• Work item
One part of the entries below is wanted: the lines from the one containing "let t := t.touchPilots" through the one containing "prev := q.prev.map". Write those out exactly and nothing else.

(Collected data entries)
★ ★ ★ ★ ★ ★ ★

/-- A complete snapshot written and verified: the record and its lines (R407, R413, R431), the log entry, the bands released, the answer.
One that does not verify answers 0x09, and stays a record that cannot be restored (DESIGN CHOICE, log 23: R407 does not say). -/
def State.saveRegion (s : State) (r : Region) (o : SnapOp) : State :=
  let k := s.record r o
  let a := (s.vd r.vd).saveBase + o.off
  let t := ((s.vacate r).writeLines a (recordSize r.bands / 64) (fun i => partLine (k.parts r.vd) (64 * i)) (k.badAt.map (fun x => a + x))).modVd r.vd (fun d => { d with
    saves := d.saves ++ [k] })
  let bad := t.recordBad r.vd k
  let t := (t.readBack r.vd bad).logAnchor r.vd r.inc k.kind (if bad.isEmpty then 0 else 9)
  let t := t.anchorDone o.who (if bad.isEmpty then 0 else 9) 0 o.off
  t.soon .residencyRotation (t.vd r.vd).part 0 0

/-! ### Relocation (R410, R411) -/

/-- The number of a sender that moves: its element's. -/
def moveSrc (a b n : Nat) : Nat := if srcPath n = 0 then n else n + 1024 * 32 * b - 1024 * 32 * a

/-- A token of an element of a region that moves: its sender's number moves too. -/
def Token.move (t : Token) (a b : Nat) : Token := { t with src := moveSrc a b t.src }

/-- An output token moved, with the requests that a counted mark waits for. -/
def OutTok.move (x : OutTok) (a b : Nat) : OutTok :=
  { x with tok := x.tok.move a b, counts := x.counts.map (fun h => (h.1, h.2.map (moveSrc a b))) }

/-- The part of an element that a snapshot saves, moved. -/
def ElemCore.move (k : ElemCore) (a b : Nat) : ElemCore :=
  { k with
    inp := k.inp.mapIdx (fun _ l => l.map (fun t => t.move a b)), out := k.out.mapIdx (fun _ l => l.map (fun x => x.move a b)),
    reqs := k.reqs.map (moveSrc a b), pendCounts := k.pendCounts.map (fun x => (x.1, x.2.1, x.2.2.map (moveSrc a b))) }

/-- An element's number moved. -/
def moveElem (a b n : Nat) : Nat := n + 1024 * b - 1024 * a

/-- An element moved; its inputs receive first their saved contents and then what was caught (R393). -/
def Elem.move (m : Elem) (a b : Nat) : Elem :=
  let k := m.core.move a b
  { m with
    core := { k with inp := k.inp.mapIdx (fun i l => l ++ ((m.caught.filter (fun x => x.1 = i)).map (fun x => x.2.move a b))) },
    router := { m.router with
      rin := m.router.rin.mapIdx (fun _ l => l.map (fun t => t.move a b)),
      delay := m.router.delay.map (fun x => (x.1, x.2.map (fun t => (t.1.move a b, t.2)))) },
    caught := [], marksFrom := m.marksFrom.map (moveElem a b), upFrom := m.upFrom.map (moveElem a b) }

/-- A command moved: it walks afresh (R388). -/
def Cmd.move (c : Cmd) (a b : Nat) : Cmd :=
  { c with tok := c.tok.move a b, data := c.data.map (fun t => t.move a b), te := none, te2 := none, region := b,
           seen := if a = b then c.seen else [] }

★ ★ ★ ★ ★ ★ ★

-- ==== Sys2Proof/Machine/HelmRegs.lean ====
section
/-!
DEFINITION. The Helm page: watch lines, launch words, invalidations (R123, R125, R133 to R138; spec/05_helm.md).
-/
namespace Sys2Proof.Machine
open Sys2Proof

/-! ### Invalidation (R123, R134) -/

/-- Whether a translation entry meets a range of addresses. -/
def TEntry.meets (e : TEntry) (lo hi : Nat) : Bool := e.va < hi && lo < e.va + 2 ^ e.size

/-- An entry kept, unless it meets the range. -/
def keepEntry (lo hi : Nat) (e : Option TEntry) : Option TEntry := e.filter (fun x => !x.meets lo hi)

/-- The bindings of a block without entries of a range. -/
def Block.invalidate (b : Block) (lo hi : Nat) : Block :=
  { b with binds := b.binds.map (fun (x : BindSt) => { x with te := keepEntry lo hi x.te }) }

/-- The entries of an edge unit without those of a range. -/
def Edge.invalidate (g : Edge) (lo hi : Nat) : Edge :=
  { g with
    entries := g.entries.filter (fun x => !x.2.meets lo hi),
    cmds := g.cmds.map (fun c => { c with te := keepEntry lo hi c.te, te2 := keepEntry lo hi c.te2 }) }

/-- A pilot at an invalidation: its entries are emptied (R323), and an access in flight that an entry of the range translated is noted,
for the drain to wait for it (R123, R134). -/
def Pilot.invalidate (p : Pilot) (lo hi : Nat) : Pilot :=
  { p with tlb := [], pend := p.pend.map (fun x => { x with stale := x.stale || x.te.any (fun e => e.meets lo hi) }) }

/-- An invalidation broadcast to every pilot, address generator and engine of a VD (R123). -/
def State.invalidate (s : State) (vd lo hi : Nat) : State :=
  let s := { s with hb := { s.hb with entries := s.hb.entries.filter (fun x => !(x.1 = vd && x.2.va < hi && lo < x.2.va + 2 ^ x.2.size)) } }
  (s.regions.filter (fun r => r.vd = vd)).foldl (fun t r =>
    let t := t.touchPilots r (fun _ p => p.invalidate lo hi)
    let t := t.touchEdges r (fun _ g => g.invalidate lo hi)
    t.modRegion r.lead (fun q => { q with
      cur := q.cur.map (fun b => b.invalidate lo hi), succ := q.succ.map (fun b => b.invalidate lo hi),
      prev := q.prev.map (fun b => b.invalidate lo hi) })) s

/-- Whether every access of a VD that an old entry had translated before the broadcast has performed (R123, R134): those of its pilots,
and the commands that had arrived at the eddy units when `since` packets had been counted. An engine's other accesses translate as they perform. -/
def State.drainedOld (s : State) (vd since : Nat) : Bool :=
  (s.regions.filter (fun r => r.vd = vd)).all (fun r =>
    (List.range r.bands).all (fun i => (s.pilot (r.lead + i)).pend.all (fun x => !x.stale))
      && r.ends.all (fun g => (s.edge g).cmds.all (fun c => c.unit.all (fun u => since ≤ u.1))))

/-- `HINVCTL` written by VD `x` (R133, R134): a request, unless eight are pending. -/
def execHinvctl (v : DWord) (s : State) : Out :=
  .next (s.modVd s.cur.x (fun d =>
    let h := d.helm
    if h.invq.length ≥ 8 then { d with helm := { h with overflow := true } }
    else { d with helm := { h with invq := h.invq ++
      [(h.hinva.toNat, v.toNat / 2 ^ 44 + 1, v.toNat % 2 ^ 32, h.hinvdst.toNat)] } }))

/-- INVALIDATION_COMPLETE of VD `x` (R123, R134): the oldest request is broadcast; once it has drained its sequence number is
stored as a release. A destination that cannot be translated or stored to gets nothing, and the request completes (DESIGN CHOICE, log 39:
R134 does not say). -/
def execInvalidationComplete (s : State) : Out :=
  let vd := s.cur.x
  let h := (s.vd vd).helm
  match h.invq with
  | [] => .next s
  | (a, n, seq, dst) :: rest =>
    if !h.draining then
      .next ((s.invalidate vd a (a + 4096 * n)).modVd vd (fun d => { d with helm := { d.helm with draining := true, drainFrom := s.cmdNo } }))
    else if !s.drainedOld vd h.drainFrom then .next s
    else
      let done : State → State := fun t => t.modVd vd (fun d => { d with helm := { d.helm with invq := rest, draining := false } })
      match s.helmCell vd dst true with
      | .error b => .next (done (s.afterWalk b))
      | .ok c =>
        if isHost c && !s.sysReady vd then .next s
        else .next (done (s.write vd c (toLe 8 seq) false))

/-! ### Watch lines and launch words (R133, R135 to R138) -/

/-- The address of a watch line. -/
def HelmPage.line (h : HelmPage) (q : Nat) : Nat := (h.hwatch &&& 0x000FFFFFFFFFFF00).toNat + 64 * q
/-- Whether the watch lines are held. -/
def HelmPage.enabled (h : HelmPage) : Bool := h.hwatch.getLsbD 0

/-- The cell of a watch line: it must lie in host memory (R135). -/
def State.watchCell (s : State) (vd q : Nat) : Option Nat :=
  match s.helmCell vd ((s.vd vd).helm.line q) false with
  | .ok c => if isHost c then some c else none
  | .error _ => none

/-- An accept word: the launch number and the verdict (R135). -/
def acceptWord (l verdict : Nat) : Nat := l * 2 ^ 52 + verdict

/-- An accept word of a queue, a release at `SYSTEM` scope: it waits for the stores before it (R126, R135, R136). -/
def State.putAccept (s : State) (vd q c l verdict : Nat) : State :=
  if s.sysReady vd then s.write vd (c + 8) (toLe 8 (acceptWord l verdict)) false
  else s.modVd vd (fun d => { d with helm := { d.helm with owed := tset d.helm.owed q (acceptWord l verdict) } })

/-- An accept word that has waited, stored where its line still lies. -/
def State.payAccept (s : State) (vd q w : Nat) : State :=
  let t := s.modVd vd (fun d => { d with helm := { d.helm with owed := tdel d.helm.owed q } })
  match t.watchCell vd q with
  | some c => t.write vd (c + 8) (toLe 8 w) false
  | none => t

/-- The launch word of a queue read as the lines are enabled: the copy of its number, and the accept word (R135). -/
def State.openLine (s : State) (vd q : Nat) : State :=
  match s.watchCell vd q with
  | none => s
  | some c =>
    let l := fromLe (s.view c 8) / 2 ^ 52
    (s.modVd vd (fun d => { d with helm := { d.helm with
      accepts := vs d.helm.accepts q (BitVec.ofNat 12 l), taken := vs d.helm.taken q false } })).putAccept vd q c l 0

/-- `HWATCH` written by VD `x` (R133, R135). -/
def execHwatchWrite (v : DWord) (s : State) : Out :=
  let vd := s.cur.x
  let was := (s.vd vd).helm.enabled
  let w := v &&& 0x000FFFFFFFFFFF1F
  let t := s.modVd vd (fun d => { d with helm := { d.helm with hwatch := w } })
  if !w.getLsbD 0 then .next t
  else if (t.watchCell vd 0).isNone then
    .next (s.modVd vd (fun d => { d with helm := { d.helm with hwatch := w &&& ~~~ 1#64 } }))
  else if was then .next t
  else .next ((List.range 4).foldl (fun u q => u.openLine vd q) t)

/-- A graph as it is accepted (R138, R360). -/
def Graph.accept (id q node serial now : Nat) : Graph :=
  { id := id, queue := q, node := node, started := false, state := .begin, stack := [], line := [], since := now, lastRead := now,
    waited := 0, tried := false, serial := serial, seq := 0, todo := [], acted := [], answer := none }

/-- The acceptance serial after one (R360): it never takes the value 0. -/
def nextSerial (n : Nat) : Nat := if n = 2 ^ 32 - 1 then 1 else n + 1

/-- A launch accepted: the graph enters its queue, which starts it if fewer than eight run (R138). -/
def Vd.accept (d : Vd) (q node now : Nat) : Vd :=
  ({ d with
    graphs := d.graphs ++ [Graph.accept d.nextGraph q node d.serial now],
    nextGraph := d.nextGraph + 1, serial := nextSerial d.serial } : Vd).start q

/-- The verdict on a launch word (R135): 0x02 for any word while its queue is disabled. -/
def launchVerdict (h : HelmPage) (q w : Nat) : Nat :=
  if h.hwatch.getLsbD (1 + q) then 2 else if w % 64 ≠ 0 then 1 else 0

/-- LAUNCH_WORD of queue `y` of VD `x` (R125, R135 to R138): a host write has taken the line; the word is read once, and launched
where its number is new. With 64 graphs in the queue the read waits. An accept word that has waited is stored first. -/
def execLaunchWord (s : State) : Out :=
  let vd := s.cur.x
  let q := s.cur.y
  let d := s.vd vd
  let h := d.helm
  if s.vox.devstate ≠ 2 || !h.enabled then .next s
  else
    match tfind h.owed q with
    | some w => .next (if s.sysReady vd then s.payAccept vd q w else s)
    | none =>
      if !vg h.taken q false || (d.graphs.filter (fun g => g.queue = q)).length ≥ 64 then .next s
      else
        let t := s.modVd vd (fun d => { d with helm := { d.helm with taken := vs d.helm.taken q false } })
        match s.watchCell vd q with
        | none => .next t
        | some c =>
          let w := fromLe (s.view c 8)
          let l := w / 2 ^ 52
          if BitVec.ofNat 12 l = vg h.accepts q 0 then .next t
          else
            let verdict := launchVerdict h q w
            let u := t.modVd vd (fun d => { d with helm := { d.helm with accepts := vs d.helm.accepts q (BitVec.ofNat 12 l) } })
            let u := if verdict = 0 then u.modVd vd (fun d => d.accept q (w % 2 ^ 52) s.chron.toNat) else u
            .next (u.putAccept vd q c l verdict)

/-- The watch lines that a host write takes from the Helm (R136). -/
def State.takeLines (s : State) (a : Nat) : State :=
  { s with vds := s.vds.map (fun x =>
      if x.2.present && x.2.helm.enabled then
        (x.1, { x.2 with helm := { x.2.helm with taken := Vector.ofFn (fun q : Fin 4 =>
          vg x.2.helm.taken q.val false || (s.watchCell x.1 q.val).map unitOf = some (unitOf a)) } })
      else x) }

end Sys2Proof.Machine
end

★ ★ ★ ★ ★ ★ ★

• Response area
    let t := t.touchPilots r (fun _ p => p.invalidate lo hi)
    let t := t.touchEdges r (fun _ g => g.invalidate lo hi)
    t.modRegion r.lead (fun q => { q with
      cur := q.cur.map (fun b => b.invalidate lo hi), succ := q.succ.map (fun b => b.invalidate lo hi),
      prev := q.prev.map (fun b => b.invalidate lo hi) })) s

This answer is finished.